With a clear allusion to the first lines of the Book of Genesis, the Prologue
begins with the eternal existence of the Word. In the beginning was the Word:
when time began with by the creation of heaven and earth, the Word was. Before
the beginning of contingent things, there is only eternity. Therefore, the Word
is eternal. Of all those who have had their place in history, only Jesus Christ
speaks of “a glory that He possessed before the world was.”
In him was life and the life was the light of men. Even though nothing yet
lived outside of God, life was in the Word: first of all, divine life, not as an added
grace, nor as something as received from without; but as proper and essential
prerogative. Even human life was in the Word, like water is found in a well or
fire in its source. All human life was ignited by divine life, as Michelangelo so
brilliantly portrays in his fresco of the creation of man, which decorates the vault
of the Sixtine Chapel.
One must ask which human life is mentioned here: life according to nature or
the life of grace? Both, but perhaps it could be better phrased as the natural life
in view of supernatural life. In fact, in the order of things which is ours, every-
thing finds itself ordered to this life of grace. In a single act, the Word created in
the same being who was Adam, both a man and a child of God.

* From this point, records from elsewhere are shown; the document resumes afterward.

-- ==== Sys2Proof/Tests/Slice0.lean ====
section
/-!
SUPPORT. The author's tests: ill-formed instructions, words of the spec's encodings, single instructions on small states,
and a witness for each statement with hypotheses.
-/

open Sys2Proof Sys2Proof.Machine Sys2Proof.Claims

-- One theorem after another: side by side, the threads that wait for the kernel take too much memory.
set_option Elab.async false

namespace Sys2Proof.Tests

/-! ## Ill-formed instructions, one for each check of WellFormed -/

/-- A parameter block of zeros. -/
def block0 : PBlock := ⟨0, 0, 0, 0, 0, 0, 0, 0⟩
/-- A marker whose bits [11:6] are not 0 (R53). -/
def badMarker : Half := 0xF040
def qual : AtomQual := { scope := .team, ord := .rlx, w64 := false, sgn := false, off := 0 }

/-- None of a list of instructions is well formed. -/
def refused (l : List Instr) : Bool := l.all (fun i => !i.wf)

theorem test_wf_integer : refused [.iadd64 false 1 2 4, .iadd64 false 2 1 4, .iadd64 false 2 4 1, .isub64 false 3 2 4,
    .lea false 2 1 3 0 false 0, .lea false 1 2 3 0 false 0, .lea false 2 4 3 5 false 0, .bfxN32 false 1 2 0 3, .bfxI32 false 1 2 33 3,
    .bfi false 1 2 0 3, .cmp false 1 3 2 .i64 .eq, .cmp false 1 2 3 .n64 .eq] = true := by decide
theorem test_wf_lanes : refused [.vred false 1 2 true false .add, .vred false 2 3 true false .add, .vred false 1 2 false true .add,
    .scan false 1 2 false false .xor, .scan false 1 2 false true .add, .rds false 1 18, .rds false 1 13, .rds false 1 16, .wrs false 2 1,
    .wrs false 3 13, .wrs false 3 15] = true := by decide
theorem test_wf_float : refused [.cvt false 1 2 .rn .i64 .f32, .cvt false 2 1 .rn .f32 .n64, .cvtSat false 1 2 .rn .n64 .f32,
    .qnt 1 2 .rn .e2m1s, .dqt false 1 3 .e2m1s, .srnd 3 2] = true := by decide
theorem test_wf_control : refused [.bra false 1 .always 0, .brc false 0 .always 0, .brd false 0 .always 0, .brx false 1, .call false 0 0,
    .call false 12 0, .callx false 3 1, .callx false 2 0, .callx false 2 12] = true := by decide
theorem test_wf_memory : refused [.ld false 1 3 2 .w none false, .ld false 1 2 2 .d none false, .ldRo false 2 2 2 .q none false,
    .ldC false 1 2 2 .w none true, .ldNt false 4 2 2 .q none true, .ldU false 2 2 2 .d none true, .lds false 1 3 2 .b none true,
    .st false 1 2 2 .d none, .stNt false 2 2 2 .q none, .sts false 1 3 2 .b none, .ldf false 1 3 2 none, .stf false 1 3 2 none,
    .pref false 3 2 .l1 none] = true := by decide
theorem test_wf_atomics : refused [.aadd false 2 3 4 qual, .aadd false 2 4 6 { qual with sgn := true },
    .amin false 3 4 6 { qual with w64 := true }, .axch false 2 4 5 { qual with w64 := true }, .afadd false 2 4 6 { qual with w64 := true },
    .acas false 3 4 6 { qual with w64 := true }, .aand false 2 1 6 qual, .aor false 2 1 6 qual, .axor false 2 1 6 qual,
    .amax false 2 1 6 qual] = true := by decide
theorem test_wf_waits : refused [.fence .rlx .pkg false, .fence .acq .cohort true, .waita 1 3 2 false .eq, .waita 1 2 3 true .eq, .wakea 3,
    .cinv false 3 2, .cwb false 3 2, .tlbq false 1 2, .tlbq false 2 1, .clkrd 1, .sysc false 1 2, .sysc false 2 1] = true := by decide
theorem test_wf_engines : refused [.cpy false 1 2 3, .cpy false 2 1 3, .cpy2d false 1 2 block0, .cpy2d false 2 4 { block0 with h0 := badMarker },
    .cpy2d false 2 4 { block0 with h1 := badMarker }, .cpyg false 1 2 3 block0, .cpyg false 2 4 3 { block0 with h1 := badMarker },
    .cpyo false 1 3 2, .plnx false 1 2 3 { block0 with h0 := badMarker }, .plnx false 1 2 3 { block0 with h1 := badMarker },
    .resq 2 1, .resl false 1 3 block0, .resl false 1 2 { block0 with h1 := badMarker }, .resl false 1 2 { block0 with h2 := badMarker }]
    = true := by decide
theorem test_wf_matrix : refused [.mma false 1 2 3 { block0 with h0 := badMarker }, .mma false 1 2 3 { block0 with h7 := badMarker },
    .mma1 false 1 2 3 { block0 with h2 := badMarker }, .scld false 1 block0, .scld false 2 { block0 with h3 := badMarker }]
    = true := by decide
theorem test_wf_barriers : refused [.barinit 1 2 48 false, .bararr 1 48 false, .barwait 1 48 false, .barsync 48 false, .barq 1 48 false] = true := by decide
theorem test_wf_launch : refused [.route false 1 2 3 { block0 with h0 := badMarker }, .launch false 1 2, .launch false 2 1, .evsig false 1 2,
    .evwait 1 3 2, .evwait 1 2 3, .galloc 1 2, .gfree 1 3, .gqry 1] = true := by decide
theorem test_wf_fabric : refused [.nput false 1 2 3 block0, .nget false 2 1 3 block0, .ncoll false 2 4 3 { block0 with h3 := badMarker },
    .na2a false 2 4 3 { block0 with h6 := badMarker }, .nred false 2 4 3 { block0 with h4 := badMarker }, .trigarm false 1 3]
    = true := by decide
theorem test_wf_flash : refused [.app false 2 2 4, .app false 4 1 2, .app false 4 2 1, .appsync false 2 2 4, .appsync false 4 1 2,
    .appseal false 2 1, .fmpreq false 2 2 1, .fmpreq false 4 1 2] = true := by decide
/-- A step without an encoding has no word. -/
theorem test_wf_event : refused [.selectClause 0, .ps0, .coldBoot] = true := by decide
/-- At width 64 a mask operand is a pair (R76). -/
theorem test_wf_width : (([.sel 1 2 3 5, .cmp false 1 2 3 .i32 .eq, .mpop false 1 3, .rds false 1 0, .wrs false 3 0, .bra false 3 .any 0] : List Instr).all
    (fun i => i.wf && i.widthOk 32 && !i.widthOk 64)) = true := by decide

/-! ## Words that the spec gives for its examples -/

theorem test_decode_bfx : decode [0x0F041888] = some (.bfxI32 false 2 3 4 8) := by decide
theorem test_decode_perm : decode [0x140A30E0] = some (.perm false 5 6 7) := by decide
theorem test_decode_shup : decode [0x150A3201] = some (.shupImm false 5 6 1) := by decide
theorem test_decode_ffma : decode [0x210420C4] = some (.ffma 1 2 3 4) := by decide
theorem test_decode_fxp2 : decode [0x260C2808] = some (.fxp2 false 6 5 true) := by decide
theorem test_decode_qnt : decode [0x2C101050] = some (.qnt 8 2 .rn .e2m1s) := by decide
theorem test_decode_brx : decode [0x3C802000] = some (.brx true 4) := by decide
theorem test_decode_call : decode [0x3D04001E] = some (.call false 2 30) := by decide
theorem test_decode_callx : decode [0x3E005002] = some (.callx false 10 2) := by decide
theorem test_decode_trap : decode [0x42000007] = some (.trap 7) := by decide
theorem test_decode_wdepth : decode [0x45120000] = some (.wdepth 9) := by decide
theorem test_decode_ld : decode [0x48118608] = some (.ld false 8 48 48 .w none false) := by decide
theorem test_decode_ldf : decode [0x511420E8] = some (.ldf false 10 4 7 none) := by decide
theorem test_decode_aadd : decode [0x540620C0, 0x28000010] =
    some (.aadd false 3 4 6 { scope := .team, ord := .rel, w64 := false, sgn := false, off := 16 }) := by decide
theorem test_decode_fence : decode [0x5D000130] = some (.fence .acq .team true) ∧ decode [0x5D000280] = some (.fence .rel .pkg false) := by
  decide
theorem test_decode_cpyo : decode [0x63125180] = some (.cpyo false 9 10 12) := by decide
theorem test_decode_resl : decode [0x69003080, 0, 0, 0, 0] = some (.resl false 6 4 block0) := by decide
theorem test_decode_routeq : decode [0x72060000] = some (.routeq 3) := by decide
theorem test_decode_launch : decode [0x74042000] = some (.launch false 2 4) := by decide
theorem test_decode_events : decode [0x750020C0] = some (.evsig false 4 6) ∧ decode [0x750420C1] = some (.evwait 2 4 6) := by decide
theorem test_decode_generations : decode [0x76042000] = some (.galloc 2 4) ∧ decode [0x76042001] = some (.gfree 2 4) ∧
    decode [0x76000002] = some .gadv ∧ decode [0x76040003] = some (.gqry 2) := by decide
theorem test_decode_nput : decode [0x780420C0, 0, 0, 0, 0] = some (.nput false 2 4 6 block0) ∧
    decode [0x780420C1, 0, 0, 0, 0] = some (.nget false 2 4 6 block0) := by decide
theorem test_decode_counters : decode [0x79042000] = some (.trigarm false 2 4) ∧ decode [0x790038C1] = some (.ctrset false 7 6) ∧
    decode [0x790038C2] = some (.ctradd false 7 6) ∧ decode [0x791000C3] = some (.ctrrd 8 6) := by decide
theorem test_decode_append : decode [0x7A1020C0] = some (.app false 8 4 6) ∧ decode [0x7A1020C1] = some (.appsync false 8 4 6) ∧
    decode [0x7A1000C2] = some (.appseal false 8 6) ∧ decode [0x7B1020C0] = some (.fmpreq false 8 4 6) := by decide
theorem test_decode_hart : decodeHart 0x0005850B = some (.glaunch 10 11 0) := by decide
/-- An unassigned opcode, a set bit of a field that must be 0, and a function code without an instruction are no instruction. -/
theorem test_decode_reserved : decode [0x00000000] = none ∧ decode [0x44000001] = none ∧ decode [0x76000004] = none := by decide

/-! ## Single instructions

The machine is the one that State.withFetchWord makes: an 8-lane cohort of context 0 with all lanes active, whose virtual addresses
are physical ones. Each expected value is computed by hand from the rule named. -/

/-- The state of an outcome. -/
def stateOf (o : Host.Outcome State Fault Refusal) : Option State :=
  match o with
  | .next t => some t
  | .fault _ | .refused _ => none

def base : State := State.reset.withFetchWord 32 0x44000000

/-- A register in one lane of the focused cohort. -/
def put (r : Reg) (l : Nat) (v : Word) (s : State) : State := { s with co := s.co.setLane r l v }

/-- What f reads after an instruction. -/
def after {α : Type} (i : Instr) (s : State) (f : State → α) : Option α := (stateOf (exec i s)).map f
/-- A register in a lane after an instruction. -/
def regAfter (i : Instr) (s : State) (r : Reg) (l : Nat) : Option Word := after i s (fun t => t.co.get r l)

def two (x y : Word) : State := put 2 3 y (put 1 3 x base)
def one (x : Word) : State := put 1 3 x base

theorem test_iadd : regAfter (.iadd false 4 1 2) (two 0xFFFFFFFF 2) 4 3 = some 1 := by decide +kernel
theorem test_isub : regAfter (.isub false 4 1 2) (two 1 2) 4 3 = some 0xFFFFFFFF := by decide +kernel
theorem test_imulh : regAfter (.imulhN32 false 4 1 2) (two 0xFFFFFFFF 0xFFFFFFFF) 4 3 = some 0xFFFFFFFE ∧
    regAfter (.imulhI32 false 4 1 2) (two 0xFFFFFFFF 0xFFFFFFFF) 4 3 = some 0 := by decide +kernel
theorem test_imin : regAfter (.iminI32 false 4 1 2) (two 0xFFFFFFFF 2) 4 3 = some 0xFFFFFFFF ∧
    regAfter (.iminN32 false 4 1 2) (two 0xFFFFFFFF 2) 4 3 = some 2 := by decide +kernel
/-- The absolute value of the least integer keeps its bits (R81). -/
theorem test_iabs : regAfter (.iabs false 4 1) (one 0x80000000) 4 3 = some 0x80000000 := by decide +kernel
theorem test_shl : regAfter (.shl false 4 1 2) (two 1 32) 4 3 = some 0 ∧ regAfter (.shl false 4 1 2) (two 1 31) 4 3 = some 0x80000000 := by
  decide +kernel
theorem test_sar : regAfter (.sar false 4 1 2) (two 0x80000000 100) 4 3 = some 0xFFFFFFFF := by decide +kernel
theorem test_rot : regAfter (.rotImm false 4 1 4) (one 0x80000001) 4 3 = some 0x18 := by decide +kernel
theorem test_bfx : regAfter (.bfxI32 false 4 1 4 8) (one 0xF00) 4 3 = some 0xFFFFFFFF ∧
    regAfter (.bfxN32 false 4 1 4 8) (one 0xF00) 4 3 = some 15 := by decide +kernel
theorem test_bfi : regAfter (.bfi false 4 1 8 28) (put 4 3 0x0000000F (one 0xFF)) 4 3 = some 0xF000000F := by decide +kernel
theorem test_clz : regAfter (.clz false 4 1) (one 0) 4 3 = some 32 ∧ regAfter (.clz false 4 1) (one 1) 4 3 = some 31 := by decide +kernel
/-- A compare writes the mask to every lane (R87). -/
theorem test_cmp : regAfter (.cmp false 4 1 2 .i32 .gt) (two 1 0xFFFFFFFF) 4 0 = some 8 ∧
    regAfter (.cmp false 4 1 2 .n32 .gt) (two 1 0xFFFFFFFF) 4 0 = some 0 := by decide +kernel
/-- A lane outside the cohort gives the lane's own value (R91). -/
theorem test_shup : regAfter (.shupImm false 4 1 1) (put 1 0 5 (one 7)) 4 4 = some 7 ∧
    regAfter (.shupImm false 4 1 1) (put 1 0 5 (one 7)) 4 0 = some 5 := by decide +kernel
theorem test_vred : regAfter (.vred false 4 1 false false .add) (put 1 0 5 (one 7)) 4 6 = some 12 := by decide +kernel
theorem test_scan : regAfter (.scan false 4 1 true false .add) (put 1 0 5 (one 7)) 4 3 = some 5 ∧
    regAfter (.scan false 4 1 false false .add) (put 1 0 5 (one 7)) 4 3 = some 12 := by decide +kernel
/-- With U = 1 the value of the lowest active lane goes to every active and inactive lane (R24). -/
theorem test_uniform : regAfter (.iadd true 4 1 2) (put 1 0 5 (two 9 9)) 4 6 = some 5 := by decide +kernel
theorem test_rds : regAfter (.rds false 4 1) base 4 6 = some 6 ∧ regAfter (.rds false 4 2) base 4 6 = some 8 := by decide +kernel
theorem test_fadd : regAfter (.fadd false 4 1 2 .f32) (two 0x3F800000 0x40000000) 4 3 = some 0x40400000 := by decide +kernel
/-- 1 + 2^-24 ties to even; a fused multiply-add of (1 + 2^-12)^2 - (1 + 2^-11) keeps 2^-24. -/
theorem test_ffma : regAfter (.fadd false 4 1 2 .f32) (two 0x3F800000 0x33800000) 4 3 = some 0x3F800000 ∧
    regAfter (.ffma 4 1 1 2) (two 0x3F800800 0xBF801000) 4 3 = some 0x33800000 := by decide +kernel
theorem test_cvt : regAfter (.cvt false 4 1 .rz .i32 .f32) (one 0xC0200000) 4 3 = some 0xFFFFFFFE ∧
    regAfter (.cvt false 4 1 .rn .f16 .f32) (one 0x3F800000) 4 3 = some 0x3C00 := by decide +kernel
/-- A special function's result is outstanding (R43, R133). -/
theorem test_frcp : after (.frcp false 4 1 false) (one 0x40000000) (fun t => (t.co.v.ops.map Op.kind, t.co.v.ops.flatMap (fun o =>
    (o.writes.filter (fun w => w.1 % 64 == 3)).map Prod.snd))) = some ([OpKind.sfu], [0x3F000000]) := by decide +kernel
/-- The example of R136: 2^-140.5, and the tie of 2^-150. -/
theorem test_exp2_example : regAfter (.fscale false 4 1 2 .f32 .rn) (two 0x3F3504F3 0xFFFFFF74) 4 3 = some 0x16A ∧
    regAfter (.fscale false 4 1 2 .f32 .rn) (two 0x3F800000 0xFFFFFF6A) 4 3 = some 0 ∧
    regAfter (.fmin false 4 1 2 .f32) (two 0x7F800001 0x43480000) 4 3 = some 0x7FC00001 := by decide +kernel
theorem test_bra : after (.bra false 0 .always 12) base (fun t => t.co.hdr) = some 0x10030 := by decide +kernel
theorem test_join_faults : after .join base (fun t => t.lastFault.map (fun f => (f.cause, f.sub))) = some (some (2, 2)) := by decide +kernel
theorem test_trap : after (.trap 7) base (fun t => (t.co.halted, t.lastFault.map (fun f => (f.cause, f.sub)))) = some (true, some (3, 7)) := by
  decide +kernel
/-- A call shifts the window: the callee's v0 is the caller's v8 (R159). -/
theorem test_call : regAfter (.call false 2 30) (put 8 3 77 base) 0 3 = some 77 := by decide +kernel
theorem test_exit : after .exit base (fun t => (t.co.v.live, t.co.exited)) = some (0, true) := by decide +kernel

/-- Lane 3 alone is active, with the address of a byte of memory in v2:v3. -/
def lane3 : State :=
  let s := put 4 3 0x11223344 (put 2 3 0x30001 base)
  { s with co := { s.co with v := { s.co.v with exec := 8 } } }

In writing that Life, which comes from the Word, was the light of men, the
Evangelist follows the logical order of divine intervention in the world of men. In
the supernatural order, our life begins with the ‘light of Faith’ which finds its end
in the light of everlasting glory; so much so that the Greek fathers call this grace
an ‘illumination’. One finds an echo is the words of the Psalmist: “For with thee
is the fountain of life; and in thy light we shall see light.”
When Christ states that He is in the world ‘the Light’ and ‘the Light of the
world’, he indicates an opposition to a whole series of things which He calls ‘dark-
ness’, and it is the precise term used by the Evangelist: And the Light shineth in
darkness.
Saint John evokes an idea which will be the pivotal point of his gospel: the
Incarnate Word has as mission to make known God in the world. He does so
through His works and His Spirit, who dwells in the Church. The fourth gospel
is the story of the Anointed of God, the Life and Light of men.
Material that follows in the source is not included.